### TASK BRIEF
Search the data for the string "strict" and copy each line in which it appears.

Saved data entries
theorem witness_DecodeOfEncodeIsIdentity : (Instr.drw 0xF 0x0 0xF).WellFormed := by decide
theorem witness_EncodeOfDecodeIsIdentity : decodeWord 0x812E = .ok (.shl 1 2) := rfl
theorem witness_DecoderAgreesWithOpcodeMap :
    decodeWord 0xFF65 = .ok (.loadRegs 0xF) ∧ decodeWord 0xFF66 = .error .unmatchedF := ⟨rfl, rfl⟩
theorem witness_OpcodeRowsAreDisjoint :
    (⟨"CLS", .fixed, 0xFFFF, 0x00E0⟩ : OpcodeRow) ∈ opcodeTable ∧
      (⟨"CLS", .fixed, 0xFFFF, 0x00E0⟩ : OpcodeRow).selects 0x00E0 = true := by decide
theorem witness_StepRunsDecodedInstruction :
    let s := at_ 0xFFE 0x6007
    s.mode = .running ∧ s.pc.toNat + 1 < 4096 ∧
      decode [s.byteAt s.pc.toNat, s.byteAt (s.pc.toNat + 1)] = .ok (.ldImm 0 7, []) ∧ (Instr.ldImm 0 7).WellFormed :=
  ⟨rfl, by decide, rfl, by decide⟩
theorem witness_KeyWaitTickScansKeysInOrder :
    let s := { State.reset with mode := .awaitingKey 0xF }
    (s.mode = .awaitingKey 0xF ∧ s.NoKey) ∧
    ((s.setKey 15).mode = .awaitingKey 0xF ∧ (s.setKey 15).keyDown 15 = true ∧
      ∀ j : Nibble, j.toNat < (15 : Nibble).toNat → (s.setKey 15).keyDown j = false) ∧
    (((s.setKey 15).setKey 0).keyDown 0 = true ∧
      ∀ j : Nibble, j.toNat < (0 : Nibble).toNat → ((s.setKey 15).setKey 0).keyDown j = false) :=
  ⟨⟨rfl, by unfold State.NoKey; decide⟩, ⟨rfl, by decide, by decide⟩, by decide, by decide⟩
theorem witness_UnmatchedWordIsNoOpOrUnknownOpcode :
    (let s := withConfig false .fault
     s.mode = .running ∧ s.pc.toNat + 1 < 4096 ∧
       decode [s.byteAt s.pc.toNat, s.byteAt (s.pc.toNat + 1)] = .error .unmatched0 ∧ s.config.strict = false) ∧
    (let s := withConfig true .fault
     s.mode = .running ∧ s.pc.toNat + 1 < 4096 ∧
       decode [s.byteAt s.pc.toNat, s.byteAt (s.pc.toNat + 1)] = .error .unmatched0 ∧ s.config.strict = true) :=
  ⟨⟨rfl, by decide, rfl, rfl⟩, rfl, by decide, rfl, rfl⟩
theorem witness_FetchIsBigEndianAndChecked :
    (0xFFF ≤ ({ State.reset with pc := 0xFFF } : State).pc.toNat ∧
      ({ State.reset with pc := 0xFFF } : State).mode = .running) ∧
    ({ State.reset with pc := 0xFFE } : State).pc.toNat < 0xFFF := ⟨⟨by decide, rfl⟩, by decide⟩
theorem witness_TickRaisesExactlyTheListedConditions :
    (State.reset.Inv ∧ State.reset.cause = none) ∧
    (let s := { at_ 0x200 0x2300 with sp := 16 }; s.Inv ∧ s.cause = some .stackOverflow) ∧
    (let s := at_ 0x200 0x00EE; s.Inv ∧ s.cause = some .stackUnderflow) ∧
    (let s := { State.reset with pc := 0xFFF }; s.Inv ∧ s.cause = some .memoryAccessError) ∧
    (let s := { at_ 0x200 0xD003 with i := 0xFFE }; s.Inv ∧ s.cause = some .memoryAccessError) ∧
    (let s := { at_ 0x200 0xD003 with i := 0xFFD }; s.Inv ∧ s.cause = none) ∧
    (let s := withConfig true .fault; s.Inv ∧ s.cause = some .unknownOpcode) ∧
    (let s := (at_ 0x200 0xE09E).writeReg 0 16; s.Inv ∧ s.cause = some .keyIndexError) := by decide
theorem witness_FatalConditionIsPrecise :
    ∃ r, tick none (at_ 0x200 0x00EE) = .ok r ∧ r.fault = some .stackUnderflow := ⟨_, rfl, rfl⟩
theorem witness_FatalConditionRecurs :
    (∃ r, tick (some 1) { at_ 0x200 0x2200 with sp := 16 } = .ok r ∧ r.fault = some .stackOverflow) ∧
    (let s := at_ 0x200 0x00EE
     (∃ r, tick none s = .ok r ∧ r.fault = some .stackUnderflow) ∧ 0x200 ≤ s.pc.toNat ∧ s.pc.toNat + 1 < 4096 ∧
       ([0x12, 0x00] : List Byte)[s.pc.toNat - 0x200]? = some 0x12 ∧
       ([0x12, 0x00] : List Byte)[s.pc.toNat - 0x200 + 1]? = some 0x00 ∧
       decodeWord (composeOpcode 0x12 0x00) = .ok (.jp 0x200)) ∧
    (let s := at_ 0xFFE 0x00EE
     (∃ r, tick none s = .ok r ∧ r.fault = some .stackUnderflow) ∧ 0x200 ≤ s.pc.toNat ∧ s.pc.toNat + 1 < 4096) :=
  ⟨⟨_, rfl, rfl⟩, ⟨⟨_, rfl, rfl⟩, by decide, by decide, rfl, rfl, rfl⟩, ⟨_, rfl, rfl⟩, by decide, by decide⟩
theorem witness_FramebufferChangedMeansClsOrDrw :
    (∃ r, tick none (at_ 0x200 0x00E0) = .ok r ∧ r.framebufferChanged = true) ∧
    ∃ r, tick none State.reset = .ok r ∧ r.framebufferChanged = false := ⟨⟨_, rfl, rfl⟩, _, rfl, rfl⟩
theorem witness_TimersFallByAtMostOne :
    (∃ t, step { State.reset with mode := .awaitingKey 2 } = .next t) ∧
    (∃ t, step State.reset = .next t) ∧ State.reset.mode = .running ∧
    (∀ x, decodeWord State.reset.opcodeAtPc ≠ .ok (.ldDT x)) ∧ ∀ x, decodeWord State.reset.opcodeAtPc ≠ .ok (.ldST x) :=
  ⟨⟨_, rfl⟩, ⟨_, rfl⟩, rfl, by rw [reset_word]; simp, by rw [reset_word]; simp⟩
theorem witness_KeyWaitTimeline :
    let s := at_ 0xFFE 0xF10A
    s.mode = .running ∧ s.pc.toNat + 1 < 4096 ∧ decodeWord s.opcodeAtPc = .ok (.ldKey 1) ∧ s.NoKey ∧
      ∃ keys : Vector Bool 16, ({ s with keys := keys } : State).keyDown 15 = true ∧
        ∀ j : Nibble, j.toNat < (15 : Nibble).toNat → ({ s with keys := keys } : State).keyDown j = false :=
  ⟨rfl, by decide, rfl, by unfold State.NoKey; decide, (State.reset.setKey 15).keys, by decide, by decide⟩
theorem witness_KeyWaitWithoutKeyNeverEnds :
    let s := { State.reset with mode := .awaitingKey 0, dirty := true }
    s.mode = .awaitingKey 0 ∧ s.NoKey := ⟨rfl, by unfold State.NoKey; decide⟩
theorem witness_StepKeepsTheInvariants :
    State.reset.Inv ∧ (∃ t, step State.reset = .next t) ∧
    (({ at_ 0xFFE 0x2300 with sp := 15 } : State).Inv ∧ ∃ t, step { at_ 0xFFE 0x2300 with sp := 15 } = .next t) :=
  ⟨by decide, ⟨_, rfl⟩, by decide, _, rfl⟩
theorem witness_HostOperationsKeepTheInvariants :
    State.reset.Inv ∧ ((State.reset.load [1, 2]).setKey 3).Inv := by decide
theorem witness_JumpLoadsTheAddress : (0xFFF : Addr12) = 0xFFF ∧ State.reset.mode = .running := ⟨rfl, rfl⟩
theorem witness_JumpWithOffsetAddsV0 :
    ∃ t, exec (.jpV0 0xFFF) State.reset = .next t ∧ 0xFFF ≤ t.pc.toNat ∧ State.reset.mode = .running :=
  ⟨_, rfl, by decide, rfl⟩
theorem witness_CallPushesReturnAddress :
    State.reset.sp.toNat < 16 ∧ ({ State.reset with sp := 15 } : State).sp.toNat < 16 ∧
    (let s := { at_ 0xFFE 0x2300 with sp := 16 }
     s.sp = 16#8 ∧ s.mode = .running ∧ s.pc.toNat + 1 < 4096 ∧ decodeWord s.opcodeAtPc = .ok (.call 0x300)) :=
  ⟨by decide, by decide, rfl, rfl, by decide, rfl⟩
theorem witness_ReturnPopsTheStack :
    (1 ≤ ({ State.reset with sp := 1 } : State).sp.toNat ∧ ({ State.reset with sp := 1 } : State).sp.toNat ≤ 16) ∧
    (1 ≤ ({ State.reset with sp := 16 } : State).sp.toNat ∧ ({ State.reset with sp := 16 } : State).sp.toNat ≤ 16) ∧
    (let s := { State.reset with sp := 1, stack := State.reset.stack.set 0 0x1000 }
     s.Inv ∧ ∃ t, exec .ret s = .next t ∧ 0xFFF ≤ t.pc.toNat ∧ s.mode = .running) ∧
    (let s := at_ 0x200 0x00EE
     s.sp = 0#8 ∧ s.mode = .running ∧ s.pc.toNat + 1 < 4096 ∧ decodeWord s.opcodeAtPc = .ok .ret) :=
  ⟨by decide, by decide, ⟨by decide, _, rfl, by decide, rfl⟩, rfl, rfl, by decide, rfl⟩
theorem witness_ConditionalSkips :
    ∃ x y : Reg, x = y ∧ exec (.seReg x y) State.reset = .next { State.reset with pc := 0x204 } := ⟨3, 3, rfl, rfl⟩
theorem witness_flags_destination_not_vf : (0xE : Reg) ≠ .vf ∧ (0x0 : Reg) ≠ .vf := by decide
theorem witness_RandomByteIsMasked :
    let s := at_ 0xFFE 0xC70F
    s.mode = .running ∧ s.pc.toNat + 1 < 4096 ∧ decodeWord s.opcodeAtPc = .ok (.rnd 7 0x0F) := ⟨rfl, by decide, rfl⟩
theorem witness_OnlyRndReadsTheRandomSource :
    State.reset.mode = .running ∧ ∀ x kk, decodeWord State.reset.opcodeAtPc ≠ .ok (.rnd x kk) :=
  ⟨rfl, by rw [reset_word]; simp⟩
theorem witness_BcdStoresThreeDigits :
    ({ State.reset with i := 0xFFD } : State).i.toNat + 2 < 4096 ∧
    4096 ≤ ({ State.reset with i := 0xFFE } : State).i.toNat + 2 := by decide
theorem witness_register_dump_and_load :
    ({ State.reset with i := 0xFF0 } : State).i.toNat + (0xF : Reg).toNat < 4096 ∧
    4096 ≤ ({ State.reset with i := 0xFF1 } : State).i.toNat + (0xF : Reg).toNat := by decide
theorem witness_StoreIsSeenByTheNextFetch :
    let s := { State.reset with i := 0x202 }
    1 ≤ (1 : Reg).toNat ∧ s.i = s.pc + 2#16 ∧ s.i.toNat + (1 : Reg).toNat < 4096 := by decide
theorem witness_ClearScreenZeroesEveryCell :
    let s := at_ 0xFFE 0x00E0
    s.mode = .running ∧ s.pc.toNat + 1 < 4096 ∧ decodeWord s.opcodeAtPc = .ok .cls := ⟨rfl, by decide, rfl⟩
theorem witness_DrawXorsSpriteAndDetectsCollision :
    (0 < (3 : Nibble).toNat ∧ 4096 ≤ ({ State.reset with i := 0xFFE } : State).i.toNat + (3 : Nibble).toNat - 1) ∧
    ((3 : Nibble).toNat = 0 ∨ ({ State.reset with i := 0xFFD } : State).i.toNat + (3 : Nibble).toNat - 1 < 4096) ∧
    ((0 : Nibble).toNat = 0 ∨ ({ State.reset with i := 0xFFFF } : State).i.toNat + (0 : Nibble).toNat - 1 < 4096) := by
  decide
theorem witness_DrawTwiceRestoresTheFramebuffer :
    let s := { State.reset with i := 0x050 }
    (0xE : Reg) ≠ .vf ∧ (0 : Reg) ≠ .vf ∧ ((5 : Nibble).toNat = 0 ∨ s.i.toNat + (5 : Nibble).toNat - 1 < 4096) ∧
      ∀ cy cx, fbPixel s.fb cy cx = false := ⟨by decide, by decide, by decide, fbPixel_fbClear⟩
theorem witness_KeySkips :
    ((State.reset.writeReg 1 15).readReg 1).toNat = (15 : Nibble).toNat ∧
    (let s := (withConfig false .lowNibble).writeReg 1 0x1F
     15 < (s.readReg 1).toNat ∧ s.config.keyIndexPolicy = .lowNibble ∧ (s.readReg 1).toNat % 16 = (15 : Nibble).toNat) ∧
    (let s := (withConfig false .notPressed).writeReg 1 16
     15 < (s.readReg 1).toNat ∧ s.config.keyIndexPolicy = .notPressed) ∧
    (let s := (withConfig false .fault).writeReg 1 16
     15 < (s.readReg 1).toNat ∧ s.config.keyIndexPolicy = .fault) := by decide
/-- The state after a step that completes. -/
def after (s : State) : State :=
  match step s with
  | .next t => t
  | _ => s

### SOLUTION TO THE EXERCISE
       decode [s.byteAt s.pc.toNat, s.byteAt (s.pc.toNat + 1)] = .error .unmatched0 ∧ s.config.strict = false) ∧
       decode [s.byteAt s.pc.toNat, s.byteAt (s.pc.toNat + 1)] = .error .unmatched0 ∧ s.config.strict = true) :=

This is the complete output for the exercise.